Which model works better? Comparison of the success rates for abstinence-only versus opiate-replacement therapy is made difficult by the relapsing nature of addiction, an absence of standards for what constitutes success, and the absence of regulation for the addiction treatment industry. In the view of Dr. Richard D. Blondell, my colleague and vice-chair of addiction medicine at the Jacobs School of Medicine and Biomedical Sciences, abstinence-only programs have a success rate of 15 to 20 percent. In 2006, a Cochrane analysis (the gold standard of medical efficacy) concluded that “No experimental studies unequivocally demonstrated the effectiveness of AA.” For those then entering ORT, however, 40 to 50 percent will recover. (Cochrane calls methadone “an effective maintenance therapy intervention for the treatment of heroin dependence.”) For patients such as Prince, who possess a high degree of motivation and substantial resources, recovery from opiate addiction is well within reach. For example, ORT programs treating physician addicts have success rates of 80 percent or higher.

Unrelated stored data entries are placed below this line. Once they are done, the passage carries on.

/-- Cycles of a core's clock that an agent's cycle takes: a Graver runs at a quarter of it (R59). -/
def cyc (t : Tid) (n : Nat) : Nat := if t.isGraver then 4 * n else n

/-- A word of a group issues: its pipe is taken for as long as its rate says. NOP takes none. -/
def usePipe (s : State) (i : Instr) (g : Group) : State :=
  match pipeOf i, g.mem with
  | .none, _ => s
  | _, [] => s
  | p, t :: _ => { s with pipes := s.pipes.set (g.agent.1, g.agent.2, p) (s.now + cyc t (pipeRate i)) }

/-- Does the pipe of a word accept it in this cycle? -/
def pipeFree (s : State) (i : Instr) (g : Group) : Bool :=
  pipeOf i == .none || decide (s.pipes.getD (g.agent.1, g.agent.2, pipeOf i) 0 ≤ s.now)

/-! ### PCs (R38, R47, R55) -/

/-- The next slot: after slot 2 the next packet's slot 0. -/
def nextSlot (pc : DWord) : DWord := if pc.toNat % 32 == 24 then pc + 16 else pc + 8

/-- R47's check of a computed target: 0x05 when it is no slot address, 0x06 outside the canonical range. -/
def targetFault (pc : DWord) : Option Nat :=
  let m := pc.toNat % 32
  if m != 8 && m != 16 && m != 24 then some 0x05
  else if !canonicalVa pc.toNat then some 0x06
  else none

/-- R55's target. -/
def branchTarget (pc : DWord) (off : BitVec 29) : Int :=
  let slot := (pc.toNat / 32 * 3 + pc.toNat % 32 / 8 : Nat) - 1 + off.toInt
  32 * (slot / 3) + 8 * (slot % 3) + 8

/-! ### Stream reads -/

/-- Elements popped so far. -/
def Walker.popped (w : Walker) : Nat := w.next - w.fetched.length

/-- A fault of a lane: code, ADDR, FLAGS, PROGRESS, the ENGINE byte, and whether its PC stops after the instruction. -/
structure Flt where
  code : Nat
  addr : DWord := 0
  flags : Nat := 0
  progress : Nat := 0
  engine : Nat := 0
  after : Bool := false

/-- The element that read number k (from 0) of a stream takes: its value or fault; none means the reader stalls. -/
def Walker.peek (w : Walker) (k : Nat) : Option (Except Flt Word) :=
  if w.popped + k ≥ w.total then some (.error { code := 0x0F })
  else match w.fetched[k]? with
    | none => none
    | some (v, 0) => some (.ok v)
    | some (_, c) => some (.error { code := c, addr := w.addr (w.popped + k), progress := w.popped + k, engine := 3 })

/-! ### Reading operands -/

/-- What a lane reads for one name. -/
inductive RV where
  | val (x : Word)
  | void
  | bad (f : Flt)

/-- Spilled names whose slot failed its load, by thread and position, with the fault that reading one raises (R430). -/
abbrev Unfilled := List ((Tid × Pos) × Flt)

/-- Has the row that holds a name an uncorrectable error (R402)? -/
def State.rowBad (s : State) (t : Tid) (p : Pos) : Bool :=
  match State.cellKey t p with
  | some k => ((s.cells.get k).map (·.poison)).getD false
  | none => false

/-- A position's value: void, the fault of a fill that failed, 0x18 from a row with an uncorrectable error, or the word. -/
def readCell (s : State) (un : Unfilled) (t : Tid) (p : Pos) : RV :=
  match un.find? fun e => e.1 == (t, p) with
  | some e => .bad e.2
  | none => match s.readPos t p with
    | some x => if s.rowBad t p then .bad { code := 0x18 } else .val x
    | none => .void

/-- One name in one lane; `k` counts this instruction's earlier reads of the same stream. -/
def readName (s : State) (un : Unfilled) (t : Tid) (th : Thread) (k : Nat) (n : Name) : RV :=
  match n with
  | .zr => .val 0
  | .lane => .val (w32 t.lane)
  | .tix => .val (w32 th.tix)
  | .s i => match th.loads.get i.val with
    | none => .bad { code := 0x0F }
    | some w => match w.peek k with
      | some (.ok x) => .val x
      | some (.error f) => .bad f
      | none => .void
  | n => match th.pos n with
    | some p => readCell s un t p
    | none => .val 0

/-- The lane that a pattern reads in lane i of a warp of `width` lanes: none reads zero (R52, R77). -/
def patLane (p : Pat) (i width : Nat) : Option Nat :=
  match p with
  | .none => some i
  | .bc n => some n.val
  | .rot n => some ((i + n.val) % width)
  | .xor n => some (Nat.xor i n.val)
  | .mir n => some (Nat.xor i (2 ^ n.val - 1))
  | .up n => if i < n.val then none else some (i - n.val)
  | .dn n => if i + n.val ≥ width then none else some (i + n.val)
  | .qbc n => some (4 * (i / 4) + n.val % 4)

/-- An operand's words in one lane, whether one of them is void, and a fault. -/
structure OpRead where
  words : List Word
  void : Bool
  bad : Option Flt

def OpRead.add (o : OpRead) (v : RV) : OpRead :=
  match v with
  | .val x => { o with words := o.words ++ [x] }
  | .void => { o with words := o.words ++ [0], void := true }
  | .bad f => { words := o.words ++ [0], void := o.void, bad := o.bad.orElse fun _ => some f }

/-- One operand in one lane (R27, R53): under a pattern the value of the lane it names, zero if that lane has exited. With s0–s3
under a pattern the value is the element that lane j's own walker would give, zero and void while it has none, and the reading
lane pops its own walker (DESIGN CHOICE, log entry 57). -/
def readOp (s : State) (un : Unfilled) (t : Tid) (th : Thread) (k : Nat) (o : SrcOp) : OpRead :=
  let zeros : OpRead := { words := List.replicate o.2.1 0, void := false, bad := none }
  let from_ (u : Tid) (uh : Thread) : OpRead :=
    (nameGroup o.1.name o.2.1).foldl (fun a n => a.add (readName s un u uh k n)) { words := [], void := false, bad := none }
  match o.2.2 with
  | .none => from_ t th
  | p => match patLane p t.lane t.width with
    | none => zeros
    | some j => match s.thread (t.mate j) with
      | none => zeros
      | some uh => if uh.status == .exited then zeros else from_ (t.mate j) uh

/-- How many operands before the n-th read the same stream. -/
def streamCount (ops : List SrcOp) (n : Nat) : Nat :=
  match ops[n]? with
  | some o => ((ops.take n).filter fun e => e.1.name == o.1.name).length
  | none => 0

/-- Every operand of a word in one lane. -/
def readOps (s : State) (t : Tid) (th : Thread) (ops : List SrcOp) (un : Unfilled := []) : List OpRead :=
  (List.range ops.length).filterMap fun n => (ops[n]?).map fun o => readOp s un t th (streamCount ops n) o

/-! ### The form being issued -/

/-- Latency: fixed, or variable with the earliest cycles after issue and, where the spec bounds it, the latest (R59). -/
inductive Lat where
  | fixed (n : Nat)
  | var (n : Nat) (most : Option Nat := none)

/-- What a lane's execution comes to. -/
structure Res where
  fault : Option Flt := none
  /-- Values for the destination's names. -/
  out : List Word := []
  preds : List (Fin 8 × Bool) := []
  fl : Flags := 0
  /-- A fault found at the data (R378): code and address. -/
  late : Option (Nat × DWord) := none
  /-- Something else completes the instruction. -/
  held : Bool := false
  /-- Its value, which may still change, goes to a stream that the word names only when it completes. -/
  later : Bool := false
  /-- The lane completes and its destination names keep their values. -/
  keep : Bool := false
  /-- Where a control transfer sends the thread. -/
  next : Option DWord := none
  /-- What the instruction has still to hear from a die (R378, R399). -/
  awaits : List Await := []
  /-- What it has still to do at memory. -/
  todo : Option Todo := none

/-- What a lane function may look at: the state before the issue, the executing threads in ascending global thread number, the
group's threads, the instruction's number, the spilled names that could not be filled. -/
structure Env where
  pre : State
  exec : List Tid
  grp : List Tid
  seq : Nat
  un : Unfilled := []

/-- A form: its word, header, latency, format-slot check (0x0D), stall and what each executing lane does. -/
structure Form where
  i : Instr
  h : Hdr
  lat : Lat
  lane : Env → State → Tid → Thread → List (List Word) → State × Res
  slotBad : State → Tid → Thread → Bool := fun _ _ _ => false
  /-- What an executing lane reads (R53); class 0x5 reads other lanes too. -/
  reads : Env → Tid → Thread → List OpRead := fun env t th => readOps env.pre t th i.srcs env.un
  /-- Is it privileged for this agent as it stands (R374)? -/
  denied : Tid → Bool := fun _ => false
  /-- Is it privileged by what a lane read? -/
  deny : Tid → List (List Word) → Bool := fun _ _ => false
  /-- Does the word stall in a thread, on the operands it would read? -/
  stall : State → Tid → Thread → List (List Word) → Bool := fun _ _ _ _ => false
  /-- Does it stall for all its executing threads together? -/
  crowd : State → List Tid → Bool := fun _ _ => false
  /-- What a stalled word leaves behind: what it is waiting for. -/
  onStall : State → Tid → List (List Word) → State := fun s _ _ => s
  /-- Is a fault found before it executes to find it not issued in any lane (R153)? -/
  whole : Bool := false
  after : Env → State → State := fun _ s => s

/-- Is the guard true in this thread? (R50) -/
def guardOn (h : Hdr) (th : Thread) : Bool := getPred th.preds h.sel != h.neg

/-- Destination positions of a word in a thread. -/
def dstPos (i : Instr) (th : Thread) : List Pos :=
  match i.dst with
  | some (d, w) => if d == .zr then [] else (nameGroup d w).filterMap th.pos
  | none => []

/-- Source positions of a word in a thread. -/
def srcPos (i : Instr) (th : Thread) : List Pos := i.srcs.flatMap fun e => (nameGroup e.1.name e.2.1).filterMap th.pos

/-! ### Stalls -/

/-- Does a stream operand hold the group back (R18)? -/
def streamStall (i : Instr) (th : Thread) : Bool :=
  let ops := i.srcs
  let rd := (List.range ops.length).any fun n => match ops[n]? with
    | some (⟨.s k, _⟩, _, _) => match th.loads.get k.val with
      | some w => (w.peek (streamCount ops n)).isNone
      | none => false
    | _ => false
  let wr := match i.dst with
    | some (.s k, _) => match th.stores.get k.val with
      | some w => w.pushed.length ≥ 16 && w.next < w.total
      | none => false
    | _ => false
  rd || wr

/-- Cell keys of positions in threads: each name once per quad. -/
def quadKeys (s : State) (ts : List Tid) (f : Thread → List Pos) : List CellKey :=
  (ts.flatMap fun t => match s.thread t with
    | some th => (f th).filterMap (State.cellKey t)
    | none => []).eraseDups

/-- Cells that a word's destination names take: one for each name in every quad of the group, whether its lanes execute or not
(R24, R50). -/
def dstKeys (s : State) (i : Instr) (g : Group) : List CellKey := quadKeys s g.mem (dstPos i)

/-- Does a form read its operands in whatever lane a value names (R154)? -/
def readsAcross : Instr → Bool
  | .shfl _ _ _ _ _ => true
  | _ => false

/-- Threads in which an operand of an executing thread is read: its own lane, the lane its pattern names (R53), or every lane of the
warp for a form that reads across. -/
def readersOf (i : Instr) (t : Tid) (p : Pat) : List Tid :=
  if readsAcross i then (List.range t.width).map t.mate
  else match p with
    | .none => [t]
    | p => ((patLane p t.lane t.width).map t.mate).toList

Troublingly, though, a report issued by the National Center on Addiction and Substance Abuse, a nonprofit based focused on improving the treatment of addiction, points out that there are no national standards for the provision of addiction treatment. The center concluded that few addicts “receive anything that approximates evidence-based care.”* Furthermore, “most of those providing addiction care are not medical professionals and are not equipped with the knowledge, skills, or credentials to provide the full range of effective treatments.” Most states do not require that addiction counselors have advanced education of any kind. The worst of these programs perpetrate outright fraud.

In this sometimes sordid picture, where does Kornfeld fit? He is the founder of an outpatient pain management and addiction treatment program called Recovery Without Walls, located in Mill Valley, California, near San Francisco. Dr. Kornfeld is a fellow of the American Society of Addiction Medicine and well-recognized in his field, especially with respect to the use of buprenorphine both for chronic pain and as opiate replacement therapy. With respect to addiction treatment, the promotional materials for Recovery Without Walls stress an integrated approach combining buprenorphine with psychotherapy, nutritional support and vitamins, meditation, acupuncture, massage, and exercise.

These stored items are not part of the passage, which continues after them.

/-- R316, R393 to R396: saves and resumptions. PREQ is raised for the victims of a head held back for 20 µs, a forced save comes after
the deadline, a team is saved once all its threads have stopped, and resumes where it fits and no lower class waits. -/
def Obligations.SaveEventsComplete : Prop :=
  ∀ (s : State) (ctx q c k l lin : Nat),
    (((heads s).find? fun h => h.ctx == ctx && h.q == q) = none → exec (.preqRaise ctx q) s = .next s) ∧
    (∀ h t, ((heads s).find? fun h => h.ctx == ctx && h.q == q) = some h → h.l.ineligible = some t →
      (s.now < t + 20 * Config.cyclesPerUs → exec (.preqRaise ctx q) s = .next s) ∧
      (t + 20 * Config.cyclesPerUs ≤ s.now → ∀ ks, preqVictims s h = some ks → exec (.preqRaise ctx q) s = .next (ks.foldl raisePreq s))) ∧
    (∀ tm, s.teams.get (c, k) = some tm →
      let us := unitTeams s tm
      let d := ((s.launchOf tm.ctx tm.launch).map (·.rcd.deadline)).getD 0
      (tm.saving = true → exec (.forcedSave c k) s = .next s) ∧
      ((s.threads.map (·.1)).Nodup → ∀ e ∈ unitThreads s us, e.2.status.savable = false →
        (holdUnit s us).thread e.1 = some { e.2 with status := .yielded } ∧ ∀ g ∈ (holdUnit s us).groups, e.1 ∉ g.mem) ∧
      (tm.saving = false → tm.preq = none → exec (.forcedSave c k) s = .next s ∧ exec (.teamSave c k) s = .next s) ∧
      (tm.saving = false → ∀ t, tm.preq = some t →
        (s.now < t + 256 * d → exec (.forcedSave c k) s = .next s) ∧
        (t + 256 * d ≤ s.now → allSavable s us = false → exec (.forcedSave c k) s = .next (forceUnit s us)) ∧
        (allSavable s us = false → exec (.teamSave c k) s = .next s) ∧
        (allSavable s us = true → (s.threads.map (·.1)).Nodup → (∀ e ∈ unitThreads s us, e.2.outs = []) →
          s.copies = [] → s.burins = [] →
          exec (.teamSave c k) s = .next (us.foldl (fun s u => saveTeam s u.1) ((unitThreads s us).foldl (fun s e => beforeSave s e.1) s))))) ∧
    (∀ x, s.launchOf ctx l = some x →
      let us := savedUnit s ctx l lin
      (resumesFirst s x ctx l lin = false → exec (.teamResume ctx l lin) s = .next s) ∧
      (resumesFirst s x ctx l lin = true →
        (∀ cs, resumeAt s x us = some (cs, false) → exec (.teamResume ctx l lin) s = .next (resumeUnit s (us.zip cs) x)) ∧
        (∀ cs, resumeAt s x us = some (cs, true) → exec (.teamResume ctx l lin) s = .next (cs.eraseDups.foldl (fun s c => convertFor s x.rcd (us.zip cs) c) s)) ∧
        ∀ v ∈ s.saved, v.team.ctx = ctx → v.team.launch = l → (resumeAt s x (savedUnit s ctx l v.team.lin)).isSome = true →
          ∃ u ∈ s.saved, (gangSpan s ctx l u.team.lin).1 = (gangSpan s ctx l lin).1 ∧ u.since ≤ v.since) ∧
      (∀ cs conv, resumeAt s x us = some (cs, conv) → headWaits s x.rcd.cls cs = false)) ∧
    (exchangeDue (noteBlocked s) ctx l = false → exec (.residencyExchange ctx l) s = .next (noteBlocked s)) ∧
    (exchangeDue (noteBlocked s) ctx l = true → ∃ s' e, exec (.residencyExchange ctx l) s = .next s' ∧ e ∈ residents (noteBlocked s) ctx l ∧
      (∀ f ∈ residents (noteBlocked s) ctx l, (unitBlocked (noteBlocked s) e.2).getD s.now ≤ (unitBlocked (noteBlocked s) f.2).getD s.now) ∧
      s'.threads = (forceUnit (raisePreq (noteBlocked s) e.1) (unitTeams (noteBlocked s) e.2)).threads ∧
      ∀ k tm, s'.teams.get k = some tm → tm.ctx = ctx → tm.launch = l → tm.blocked = none ∨ tm.blocked = some s.now)

/-- R253, R255 to R282: the ends of waits, copies and streams, Graver contexts and paged-attention sequences. -/
def Obligations.WaitAndEngineEventsComplete : Prop :=
  ∀ (s : State) (t : Tid) (th : Thread) (id g : Nat) (n : Fin 4),
    s.thread t = some th →
    (∀ seq k wide p l, th.status = .waiting (.barrier seq k wide p (some l)) →
      (s.now < l → exec (.barrierTimeout t) s = .next s) ∧
      (l ≤ s.now → exec (.barrierTimeout t) s = .next ((finish s t seq [] [(p, false)]).wake [t]))) ∧
    (∀ seq cc wide a b lim seen next, th.status = .waiting (.waita seq cc wide a b lim seen next) →
      (s.now < next → sectorWritten s t th a (if wide then 8 else 4) seen = false → exec (.waitaRecheck t) s = .next s) ∧
      ∀ s1 v sec, waitaRead s t th a (if wide then 8 else 4) = (s1, .ok (v, 0, sec)) →
      (waitaDue s t = true →
        (waitaMet cc wide (w64 v) b = true → exec (.waitaRecheck t) s = .next (waitaEnd s1 t seq wide v)) ∧
        (waitaMet cc wide (w64 v) b = false → exec (.waitaRecheck t) s = .next (s1.modThread t fun th =>
          { th with status := .waiting (.waita seq cc wide a b lim sec (s1.now + cyc t 1024)) }))) ∧
      (∀ l, lim = some l → (l ≤ s.now → exec (.waitaTimeout t) s = .next (waitaEnd s1 t seq wide v)) ∧
        (s.now < l → exec (.waitaTimeout t) s = .next s))) ∧
    (∀ c, copyOf s id = some c → copyHolds s c = true → exec (.copyElement id) s = .next s ∧ exec (.copyComplete id) s = .next s) ∧
    (∀ c, copyOf s id = some c → c.rel = false → copyHolds s c = false →
      (c.over = false → ∀ s1, doElement s c = (s1, none) →
        exec (.copyElement id) s = .next (setCopy s1 { c with iter := nextIter c.iter c.counts, done := c.done + 1 }) ∧
        exec (.copyElementFault id) s = .next s) ∧
      (c.over = false → ∀ s1 code a, doElement s c = (s1, some (code, a)) →
        exec (.copyElementFault id) s = .next (copyFail s1 c code) ∧ exec (.copyElement id) s = .next s) ∧
      (c.over = false → exec (.copyComplete id) s = .next s) ∧
      (c.over = true → bitAt c.flags 2 = false → exec (.copyComplete id) s = .next (endCopy (writeBlk s c 2 none) c)) ∧
      (c.over = true → bitAt c.flags 2 = true → ∀ s1, engWord s c.ctx c.caddr.toNat 4 c.cval.toNat c.via = (s1, none) →
        exec (.copyComplete id) s = .next (endCopy (writeBlk s1 c 2 none) c))) ∧
    (∀ w, th.loads.get n.val = some w →
      (16 ≤ w.fetched.length ∨ w.total ≤ w.next → exec (.streamPrefetch t n) s = .next s) ∧
      (w.fetched.length < 16 → w.next < w.total → walkHolds s t th (w.addr w.next) w.ty.bytes = false → ∀ s1 v, globalLoad s t th (w.addr w.next) w.ty.bytes w.bp false .plain .core = (s1, .ok (v, none)) →
        exec (.streamPrefetch t n) s = .next (s1.modThread t fun th => 
          { th with loads := th.loads.set n.val { w with fetched := w.fetched ++ [((placeWords w.ty v).headD 0, 0)], next := w.next + 1 } }))) ∧
    (∀ w, th.stores.get n.val = some w →
      (w.pushed = [] → exec (.streamStorePerformed t n) s = .next s) ∧
      (∀ a v q rest, w.pushed = (a, v, some q) :: rest → exec (.streamStorePerformed t n) s = .next s) ∧
      (∀ e rest s1, w.pushed = e :: rest → e.2.2 = none → performElem s t th.ctx w e = (s1, 0) →
        exec (.streamStorePerformed t n) s = .next (s1.modThread t fun th => { th with stores := th.stores.set n.val { w with pushed := rest } }))) ∧
    (∀ wr : Writer,
      (mayWrite s wr g = true ↔ g < 8192 ∧ (s.graver g).owner ≠ 0 ∧ writerCtx s wr = some (s.graver g).owner) ∧
      (mayWrite s wr g = false → ∀ v off b, exec (.startWrite ⟨wr, g⟩ v) s = .next s ∧ exec (.controlBlockWrite ⟨wr, g⟩ off v b) s = .next s) ∧
      (mayWrite s wr g = true →
        (∀ v : DWord, (v.toNat % 32 ≠ 0 ∨ v.toNat / 2 ^ 30 ≠ 0 ∨ (s.graver g).state = 1) →
          exec (.startWrite ⟨wr, g⟩ v) s = .next (s.setGraver g { s.graver g with refused := true })) ∧
        (∀ v : DWord, v.toNat % 32 = 0 → v.toNat / 2 ^ 30 = 0 → (s.graver g).state ≠ 1 →
          ∀ va leaf, vaOf s (s.graver g).owner (bankBase (g / 2) + v.toNat % 2 ^ 28) = some (va, leaf) → leaf.getLsbD 4 = true →
          ∃ s', exec (.startWrite ⟨wr, g⟩ v) s = .next s' ∧ (s'.graver g).state = 1 ∧ (s'.graver g).refused = false ∧ (s'.graver g).start = v ∧
            ∀ x, x < 8 * (v.toNat / 2 ^ 28 + 1) → s'.thread (.graver g x) = some (Thread.start (s.graver g).owner 0 0 x x (w64 va + 8))) ∧
        (∀ v : DWord, exec (.controlBlockWrite ⟨wr, g⟩ 0x18 v false) s = .next (s.setGraver g { s.graver g with cval := loOf v }) ∧
          exec (.controlBlockWrite ⟨wr, g⟩ 0x10 v true) s = .next (s.setGraver g { s.graver g with cptr := v }) ∧
          (∀ k : Fin 8, exec (.controlBlockWrite ⟨wr, g⟩ (0x20 + 4 * k.val) v false) s =
            .next (s.setGraver g { s.graver g with mbox := setAt (s.graver g).mbox k.val (loOf v) })) ∧
          exec (.controlBlockWrite ⟨wr, g⟩ 0x08 v true) s = .next (s.setGraver g (s.graver g))))) ∧
    ((s.graver g).state ≠ 1 → exec (.graverExit g) s = .next s) ∧
    (∀ x, t = .graver g x → (th.status ≠ .exited → exec (.graverExit g) s = .next s) ∧
      ((s.graver g).state = 1 → (∀ u uh, s.thread (.graver g u) = some uh → uh.status = .exited) → (s.threads.map (·.1)).Nodup →
        (s.graver g).cptr = 0 → exec (.graverExit g) s = .next (graverStop (applyNotices s (some (g / 2))) g 0 0))) ∧
    (∀ x, gattnOf s id = some x →
      ∃ s1, s1 = gattnMisses s x ∧
      (∀ y, x.page < gattnPages x.n x.tpg → applyPage s x = .ok y →
        exec (.gattnPage id) s = .next { s1 with gattns := s1.gattns.map fun z => if z.id == id then y else z } ∧
        exec (.gattnComplete id) s = .next s) ∧
      (∀ code, x.page < gattnPages x.n x.tpg → applyPage s x = .error code →
        exec (.gattnPage id) s = .next (gattnEnd (gattnRec s1 x code) x (w32 (code + 256 * x.page)))) ∧
      (gattnPages x.n x.tpg ≤ x.page → exec (.gattnPage id) s = .next s ∧
        exec (.gattnComplete id) s = .next (gattnEnd s x (w32 (256 * (gattnPages x.n x.tpg - 1))))))

/-- R192, R193, R203, R285, R286: the steps of the tile engine, of drain-adds and of a Press. A step runs only in its context's turn;
a chunk is reduced once every participant has fired it. The model's choices: a contribution accepted under an earlier arming adds its
elements and counts for no later one (log entry 22), and a contribution is applied at once, before forms that its peer has queued
(log entry 76). -/
def Obligations.TileAndPressEventsComplete : Prop :=
  ∀ (s : State) (c k : Nat),
    ((∀ b, s.burin c k = some b → turnOf s c ≠ some k) → exec (.mmaStep c k) s = .next s) ∧
    (turnOf s c = some k →
      let after (i : Nat) : Nat := ((s.core c).tileTurn + 1 + i) % 4
      let works (i : Nat) : Bool := ((s.burin c (after i)).map (tileWork s)).getD false
      ∃ i, i < 4 ∧ k = after i ∧ works i = true ∧ ∀ j, j < i → works j = false) ∧
    (∀ b seq acc ta tb step rest oa ob, s.burin c k = some b → b.queue = (seq, .mma acc ta tb step) :: rest → turnOf s c = some k →
      opndOf s b ta = some oa → opndOf s b tb = some ob →
      (stepBad s c oa ob step = true → exec (.mmaStep c k) s = .next (tileFault s c k seq step)) ∧
      (stepBad s c oa ob step = false → ∃ b', b'.queue = (seq, .mma acc ta tb (step + 1)) :: rest ∧
        b'.desc = b.desc ∧ (∀ n i j, (b'.acc n).at_ i j = ((mmaStepOn b (s.core c).tile acc oa ob step).acc n).at_ i j) ∧
        let s1 := (served s c k).setBurin c k b'
        exec (.mmaStep c k) s = .next (if oa.d.cols / 32 ≤ step + 1 then tileDone s1 c k seq else s1))) ∧
    (∀ seq step th, s.thread (.burin c k) = some th → th.status ≠ .exited →
      let b (x : Burin) : Burin := { x with queue := x.queue.filter (·.1 != seq) }
      tileFault s c k seq step = takeFault (abandon (s.modBurin c k b) (.burin c k) seq) (.burin c k)
        (threadRec s (.burin c k) th 0x18 0 (outPc th seq) 0 step) (outPc th seq) seq) ∧
    (∀ b, s.burin c k = some b → b.inbox = [] → exec (.drainAddApply c k) s = .next s) ∧
    (∀ b x rest, s.burin c k = some b → b.inbox = x :: rest →
      (x.sent = false → exec (.drainAddApply c k) s = .next s) ∧
      (x.sent = true →
        let a := x.elems.foldl (addElem x.tag) (b.acc x.acc)
        let a := if x.arm == a.armSeq then { a with applied := a.applied ||| (1#32 <<< x.idx) } else a
        let s1 := s.setBurin c k { b.setAcc x.acc a with inbox := rest }
        exec (.drainAddApply c k) s = .next (burinReap (armCheck (senderDone s1 x) c k x.acc) c k))) ∧
    (∀ x d m, burinKey s x.sender = some (d, m) → senderDone s x = burinReap (finish s (.burin d m) x.seq [] []) d m) ∧
    (∀ b, s.burin c k = some b → headerReady s b = false → exec (.drainAddHeaderAccept c k) s = .next s) ∧
    (∀ b g, s.burin c k = some b → headerReady s b = true → s.issuing = none →
      s.groups.find? (fun g => g.mem == [.burin c k]) = some g →
      (ready s g = false → exec (.drainAddHeaderAccept c k) s = .next s) ∧
      (ready s g = true → exec (.drainAddHeaderAccept c k) s = .next (select (s.setBurin c k { b with header := none }) g))) ∧
    (∀ (ctx l i n : Nat) (x : Chunk) (y : Launch) (b : Binding), s.chunks.find? (chunkIs ctx l i n) = some x → s.launchOf ctx l = some y →
      bindingOf y.rcd i = some b →
      (x.done = true ∨ y.stopped = true → exec (.pressChunkReduce ctx l i n) s = .next s) ∧
      (x.done = false → y.stopped = false → ∀ s1 code va, readCDesc s ctx b.desc = (s1, .error (code, va)) →
        exec (.pressChunkReduce ctx l i n) s = .next (collFault s1 ctx l i (knownChunks s1 ctx l i) code va x.issuer)) ∧
      (x.done = false → y.stopped = false → ∀ s1 d s2 nodes, readCDesc s ctx b.desc = (s1, .ok d) → peerNodes s1 ctx d = (s2, .ok nodes) →
        (collFaulted s2 ctx l i = true → exec (.pressChunkReduce ctx l i n) s = .next (endChunks s2 ctx l i 0x13 (· == n))) ∧
        (collFaulted s2 ctx l i = false →
        (nodes.head? ≠ some s2.pkg.node ∨ (∃ p ∈ withNodes nodes, hasFired s2 ctx d.id n s2.pkg.node p = false) →
          exec (.pressChunkReduce ctx l i n) s = .next s2) ∧
        (nodes.head? = some s2.pkg.node → (∀ p ∈ withNodes nodes, hasFired s2 ctx d.id n s2.pkg.node p = true) →
          ∀ s3 vs, contributions s2 ctx d b.sparse nodes n = (s3, .ok vs) →
          exec (.pressChunkReduce ctx l i n) s = .next (writeResult s3 ctx l i d n ((List.range (chunkSize d n)).map fun e => (reduceElem vs e).1)
            (orAll ((List.range (chunkSize d n)).map fun e => (reduceElem vs e).2)))))))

Turning to Kornfeld and Recovery Without Walls was a logical decision for Prince, whether the intention was to relieve his chronic pain, wean him from physical dependence on opiates, or treat an opiate addiction. However, there are some peculiarities in Kornfeld’s response. In a news conference following Prince’s death, William J. Mauzy, a Minneapolis–based attorney representing the Kornfelds, said that Prince “was dealing with a grave medical emergency” and that “the doctor was planning on a lifesaving mission.”

If that was the case, though, a call to 911 in Minneapolis would have seemed a better choice than waiting for Kornfeld to send his son, Andrew, on an overnight flight from California—only to find Prince already dead. In addition, upon his arrival in Minnesota, Andrew Kornfeld had in his possession Suboxone, a drug combination containing buprenorphine and naloxone that treats opioid overdose. This fact immediately raised ethical and legal concerns in that Andrew Kornfeld, who has no medical qualifications, should not have been in possession of the drug, nor could he have legally administered it. Indeed, administration of Suboxone to a person physically dependent on fentanyl can lead to an intensification of pain and precipitation of withdrawal syndrome. Later, Andrew Kornfeld said that his intention was to deliver the drug to local physicians—an odd intent given that buprenorphine is available to any certified doctor in Minnesota.

The death of Prince was a profound loss for his family, friends, and millions of fans. The tragedy of his loss is compounded by the fact that it was preventable. We know now just how close he came to getting the help he needed, a feat in a medical system that does not yet embrace the most effective means of treating addiction. Why he didn’t get that help remains to be established, as does the source of the drugs that killed him.